多くの自然に囲まれた場所にあるぜーもんカフェ

 では、久保さんはなぜこの地でカフェを始められたのだろうか? 実はカフェの開業に先立ち、農家民宿を営まれていたそうだ。

 

「2000年頃から京都大学の山仕事サークル『杉良太郎(すぎよしたろう)』との交流が始まりました。泊まりがけで山仕事のお手伝いをしてくれる彼らに、家の2階を夏合宿の宿泊場所として提供していたんですけど、そのうち、彼らをはじめ誰もが『ただいま!』と帰ってくることができる場所を作りたいと思うようになりました。そして、私も主人も70歳を過ぎていましたが、農家民宿を立ち上げることになったんです」。

 ここ数年は新型コロナウイルスの影響もあり民宿の営業はされていないが、当初は月1組のペースで来客を受け入れておられた。それでは、なぜその後『ぜーもんカフェ』を始めることになったのだろうか?

——カフェを始めたきっかけは何ですか? 

 

「ふと、家の前を自転車で通る方が多いことに気付いて。実は、雲ケ畑はサイクリストに人気の場所だったんです。『家の前を通った方がふらっと立ち寄れる場所を作りたい』という主人の思いから、2017年8月11日にカフェをオープンしました。私も主人も高齢だったので、土日祝限定で営業することにしました」。

​ しかし、カフェがオープンしてわずか数か月後、ご主人が病気で急死。それ以来、久保さんは一人でお店を切り盛りされている。そんな苦境を乗り越えた久保さんの『ぜーもんカフェ』に対する思いを深掘りしていく。

キャプチャ.PNG

久保清美さん(右)に取材中の久保(中央)と中島(左)

——どのような思いでカフェを営まれていますか?

 

「お客さんとの一期一会を大切にしたい、という思いでカフェを開いています。また、何よりもお客さんとのご縁や交流を大事にしていて、お客さんからの『また、来ます!』という言葉が1番の楽しみです。一人で暮らしていると誰かと会話することも減るので、いろんな方とお話しできるのはやっぱり嬉しいですね」。

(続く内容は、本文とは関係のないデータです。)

-- ==== Sys2Proof/Machine/HostProgram.lean ====
section
/-! DEFINITION. The notation of host programs as transactions (30_encoding.md R71, R72), and the running of a sequence
of commands. -/

namespace Sys2Proof.Machine

/-- `cmd MNEMONIC` (R71): a write of the command's word to `CMD`. -/
def cmdTxn (p : Config.Params) (i : Instr) : Txn := .write (p.base + regOffset .cmd) 4 (encode i)

/-- `wr REG, value` (R71). -/
def wrTxn (p : Config.Params) (r : Reg) (v : Word) : Txn := .write (p.base + regOffset r) 4 v

/-- `rd REG` (R71). -/
def rdTxn (p : Config.Params) (r : Reg) : Txn := .read (p.base + regOffset r) 4

/-- `pushs* v0, ..., vk` (R72). -/
def pushsAll (xs : List Sym) : List Instr := xs.map Instr.pushs

/-- `pushb* b0, ..., bk` (R72). -/
def pushbAll (bs : List Byte) : List Instr := bs.map Instr.pushb

/-- `encode.p` (R72). -/
def encodeSteps : List Instr := [.freq, .build, .codes, .pack, .emitrec, .clrchunk]

/-- `decode.p` (R72). -/
def decodeSteps : List Instr := [.rdhead, .desertrie, .rdpay, .unpack]

/-- `drainb` (R72) issued in state `s`: one read of `BYTE_OUT` per queued byte and the one that returns `VALID = 0`. -/
def drainBytes (s : State) : List Txn := List.replicate (s.outq.length + 1) (rdTxn s.params .byteOut)

/-- `drains` (R72) issued in state `s`: one read of `SYM_OUT` per symbol and the one that returns `VALID = 0`. -/
def drainSymbols (s : State) : List Txn := List.replicate (s.symbuf.length + 1) (rdTxn s.params .symOut)

/-- Commands executed one after the other. -/
def execAll : List Instr → State → Host.Outcome State Fault Refusal
  | [], s => .next s
  | i :: rest, s =>
    match exec i s with
    | .next t => execAll rest t
    | .fault f => .fault f
    | .refused r => .refused r

/-- Transactions performed one after the other. -/
def performAll : List Txn → State → Host.Outcome State Fault Refusal
  | [], s => .next s
  | t :: rest, s =>
    match perform t s with
    | .next u => performAll rest u
    | .fault f => .fault f
    | .refused r => .refused r

end Sys2Proof.Machine
end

 たしかに、我々が取材を終えた後も、久保さんは「何かのご縁でこうやってつながることができて嬉しいです」という言葉をかけてくださった。人との交流が好きな久保さんが営むからこそ、「ぜーもんカフェ」は訪れた人誰もがまた戻ってきたくなる空間なのかもしれない。 

——カフェを続けていく上でのこだわりは何ですか? 

 

「手間暇を惜しまないことです。食材などは自給自足によって費用を抑えています。その分例えば、土曜日に提供するおはぎは木曜日に小豆を七輪で時間をかけて炊くことなど、料理の完成には時間をかけて提供します」。 

 

 「ぜーもんカフェ」では、久保さんのこだわりが詰まったお料理や飲み物が提供されている。軽食としておにぎりセット(650円 ※2023年3月より700円)やおはぎセット(550円 ※2023年3月より600円)、冬限定のおぜんざい(450円)、また飲み物として自家製ほうじ茶、コーヒー(hot/ice)、 紅茶(hot/ice)、オレンジジュースがある。

 

 今回は営業日外での取材だったが、特別におにぎりセットをいただいた。またご厚意でおはぎと自家製ほうじ茶(善右衛門で栽培されたお茶の葉を使用)をいただいた。おはぎは、手作りおはぎとお好きな飲み物のおはぎセット(550円 ※2023年3月より600円)でいただくことができる。 

 

【軽食】おにぎりセット 650円(※2023年3月より700円) 

   <取材日のメニュー>

   季節のかやくご飯おにぎり <しめじご飯> 2個 

   おかず <万願寺とうがらし(炭火焼き)・なすの煮びたし・トマト>

   佃煮 <花山椒> 味噌汁 <とうふ> 

おにぎりセット:650円(※2023年3月より700円)

キャプチャ.PNG
キャプチャ.JPG
キャプチャ.JPG

おはぎと自家製ほうじ茶。

また、ぜーもんカフェの手書きメニュー

庭で栽培されているチャノキ。

葉の光沢と白い花が特徴。

 最後に、久保さんのこれからの目標を尋ねてみた。 

——これからの目標は何ですか? 

「主人が残してくれたこのお店をできる限り長く続けていきたいですね。一日でも長くお客さんと交流できるように、健康でありたいです。体はもちろん、心の健康も大切に。そして、来てくれた皆さんに少しでも恩返しをしていきたいです」。  

 

 これからも久保さんは、ご主人が残した「ぜーもんカフェ」とともに人との出会い・会話を大切にして過ごされることだろう。 

(取材日:2022年10月3日)

キャプチャ.JPG

【取材を終えて】

久保:素敵な「ぜーもんカフェ」という場所で、貴重なお話をたくさん聞かせて頂き、とても勉強になりました。人との出会いや会話を大切にされながら、昔ながらの薪を使い、野菜などを自給自足される暮らしが日本に失われてはいけないと改めて感 じました。また今度は営業日に行かせていただき、地域の方などと交流したいと思いま した。 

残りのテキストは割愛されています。